Personally, I have no interest in converting anyone to my own religious or philosophical worldview, except for certain moral convictions of the latter—such as an abhorrence of racism, homophobia and capital punishment (in my earliest writings I suggested that a humanistic sociology could be helpful in combating these three instances of inhumanity—I did not use the term “homophobia” because it had not yet come into the language). I regard it as part of my religious freedom that I am free to convey my own convictions to others and, even in amicable dialogue, to explain why I disagree with some of theirs. No desire to “proselytize” here! But I have respect for those who feel that they must do so, as long as they do it without coercion—even if I do not particularly respect their belief system as such—and especially if they engage in their missionary activity under threat of persecution and death.

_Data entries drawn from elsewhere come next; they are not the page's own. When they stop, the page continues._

/-- Unscheduled and remote accesses. An operation that comes first at its banks: without an error, UNSCHEDULED_ACCESS
reads its bytes from its plane, or writes exactly its bytes there, whole or by granules, and no others;
ACCESS_PROMOTE promotes a waiting access and counts the banks that it takes. REMOTE_ACCESS_ARRIVE lets an admitted
write wait at its plane or applies it to staging, stops one that no credit region admits with CREDIT_REGION at its
owner, and drops a transfer whose CRC fails. (06_scratchpads R159, 06_scratchpads R160, 06_scratchpads R161,
06_scratchpads R162, 06_scratchpads R166, 06_scratchpads R167, 06_scratchpads R172, 06_scratchpads R174,
13_integrity_recovery R347) -/
def Obligations.PlaneAccesses : Prop :=
  ∀ (s : State) (c : Fin 32) (i k off len : Nat) (word : Bool) (o : GsOp) (net : NetErr) (ecc : Ecc),
    let d := s.dev
    let ops (x : Dev) : CoreChk := x.core c.val
    let freezes (t : State) (k : Nat) (len : Nat) : Prop :=
      let taken := (d.vol k).occAt (d.absCyc k (d.crew (k / 8)).pos) word
      let n := ((spanBanks word off len).filter (fun b => taken.contains b)).eraseDups.length
      let ctr := if word then WP_PROMOTE_FREEZE k else TP_PROMOTE_FREEZE k
      t.dev.ctr ctr = ctrAdd (d.ctr ctr) n ∧ t.dev.mem = d.mem
    d.engineUp c.val = true →
    (off + len ≤ planeSize word → ∃ t, exec (.accessPromote c (.other word off len)) s = .next t ∧ freezes t c.val len) ∧
    ((ops d).opList[i]? = some o →
      (let e := d.syncNow k
       d.servedNow c.val i o = true → o.stage = .readPlane → planeOf c.val o.src = some (k, word, off) →
       off + o.len ≤ planeSize word → e.poweredAll k word off o.len = true →
       ∃ t, exec (.unscheduledAccess c i {}) s = .next t ∧ t.dev.mem = e.mem ∧
         opBecomes (ops d) (ops t.dev) i
           { o with data := e.planeRead k word off o.len, promoted := false, stage := writeStage c.val o
                    since := if writeStage c.val o = .writePlane then d.cw.arrivals else o.since }) ∧
      (let ws := opWrites c.val o
       let e := ws.foldl (fun (e : Dev) w => e.syncNow w.1) d
       d.servedNow c.val i o = true → o.stage = .writePlane → d.putHeld c.val i = false →
       (∀ w ∈ ws, e.writeOk w.1 w.2.1 w.2.2.1 w.2.2.2.length) →
       ∃ t, exec (.unscheduledAccess c i {}) s = .next t ∧ opBecomes (ops d) (ops t.dev) i { o with stage := .done } ∧
         t.dev.mem = ws.foldl (fun m w => memWrite m (planeAt w.2.1 w.1 w.2.2.1) w.2.2.2) e.mem) ∧
      (o.stage = .readPlane → o.promoted = false → planeOf c.val o.src = some (k, word, off) →
       ∃ t, exec (.accessPromote c (.op i)) s = .next t ∧ opBecomes (ops d) (ops t.dev) i { o with promoted := true } ∧
         freezes t k o.len) ∧
      (net.bad = false → o.stage = .writeNet → o.add = none → d.regionOk o = true → (∀ x, engDec o.dst ≠ some (2, 0, x)) →
       ∃ t, exec (.remoteAccessArrive c i net ecc) s = .next t ∧
         opBecomes (ops d) (ops t.dev) i
           { o with stage := .writePlane, since := d.cw.arrivals, promoted := false } ∧ t.dev.mem = d.mem) ∧
      (net.bad = false → o.stage = .writeNet → o.add = none → d.regionOk o = true → engDec o.dst = some (2, 0, off) →
       d.putHeld c.val i = false → 0x6000000 ≤ off → d.commonsOn off = true → ecc.unc = none →
       ∃ t, exec (.remoteAccessArrive c i net ecc) s = .next t ∧
         opBecomes (ops d) (ops t.dev) i { o with stage := .done } ∧
         t.dev.mem = memWrite d.mem (commonsAt off) o.data) ∧
      (∀ sp, net.bad = false → o.stage = .writeNet → o.add = none → d.regionOk o = false →
       engDec o.dst = some (sp, k, off) → sp ≠ 2 →
       ∃ t, exec (.remoteAccessArrive c i net ecc) s = .next t ∧
         opBecomes (ops d) (ops t.dev) i { o with stage := .done } ∧ t.dev.mem = d.mem ∧
         (t.dev.rd (TP_CORE_FAULT k)).getLsbD 7 = true) ∧
      (net.bad = true → o.stage = .readNet ∨ (o.stage = .writeNet ∧ o.add = none) →
       ∃ t, exec (.remoteAccessArrive c i net ecc) s = .next t ∧
         opBecomes (ops d) (ops t.dev) i { o with stage := .done } ∧ t.dev.mem = d.mem ∧
         t.dev.ctr FLT_NOC_CRC = ctrAdd (d.ctr FLT_NOC_CRC) 1))

/-- The patrol scrub of a plane. PLANE_SCRUB reads the entry at its position in every bank, past unpowered segments, and
moves on; its corrections are counted in TP_SCRUB_CORR for the tile plane and in WP CORR for the word plane; with no
unscheduled access waiting, and beside scheduled writes of earlier cycles, no byte of memory changes without an
uncorrectable error, and a granule or word that it cannot correct, in a segment that no image section loaded, is
rewritten as zero and raises UNCORR. (06_scratchpads R166, 06_scratchpads R167, 06_scratchpads R179) -/
def Obligations.PatrolScrub : Prop :=
  ∀ (s : State) (crew : Fin 4) (core : Fin 8) (word : Bool) (corr : List Nat) (e p : Nat),
    let d := s.dev
    let c := 8 * crew.val + core.val
    let v := d.vol c
    let u := eccUnit word
    let off := scrubOff word e p / u * u
    let ctr := if word then WP_CORR c else TP_SCRUB_CORR c
    let moved (t : State) : Prop :=
      (if word then (t.dev.vol c).scrubW else (t.dev.vol c).scrubT) = (e + 1) % (8 * segEntries word) ∧
      t.dev.ctr ctr = ctrAdd (d.ctr ctr) corr.length
    let e' := d.syncNow c
    d.live = true → d.atRest → d.scrubAt c word (if word then v.scrubW else v.scrubT) = some e →
    (∃ t, exec (.planeScrub crew core word corr []) s = .next t ∧ moved t ∧ t.dev.mem = e'.mem) ∧
    (d.segLoaded c word off = false → d.jrnlBlocks c word off u = [] →
      ∃ t, exec (.planeScrub crew core word corr [p]) s = .next t ∧ moved t ∧
        (t.dev.rd (TP_CORE_FAULT c)).getLsbD 0 = true ∧
        t.dev.mem = memWrite e'.mem (planeAt word c off) (zeros u))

As a social scientist committed to Max Weber’s methodology of “interpretative understanding” (Verstehen), I think it is important to put oneself into the mindset of people whose behavior one wants to explain. A few years ago the Southern Baptist Convention reiterated its intention to continue its program to convert Jews. This has been a big no-no in mainline Protestantism, ever since sometime in the 1940s Reinhold Niebuhr, its most renowned theologian, said that Jews should not be targets of conversion efforts (a position with which I fully agree). The Southern Baptist statement aroused particular resentment among Jews. Some Jewish organizations condemned it as anti-Semitic. In a conversation with me, a rabbi friend of mine made the same charge. I suggested to him that he should put himself in the minds of the people who made this statement. They actually believe that anyone who does not “accept Jesus Christ as lord and savior” cannot attain eternal life in heaven. Therefore the Gospel must be preached to “all nations.” I think this is a foolish and objectionable belief. But anti-Semitic? Hardly so. To exclude Jews from the opportunity to go to heaven—that would be anti-Semitic! I did not, alas, convince my friend.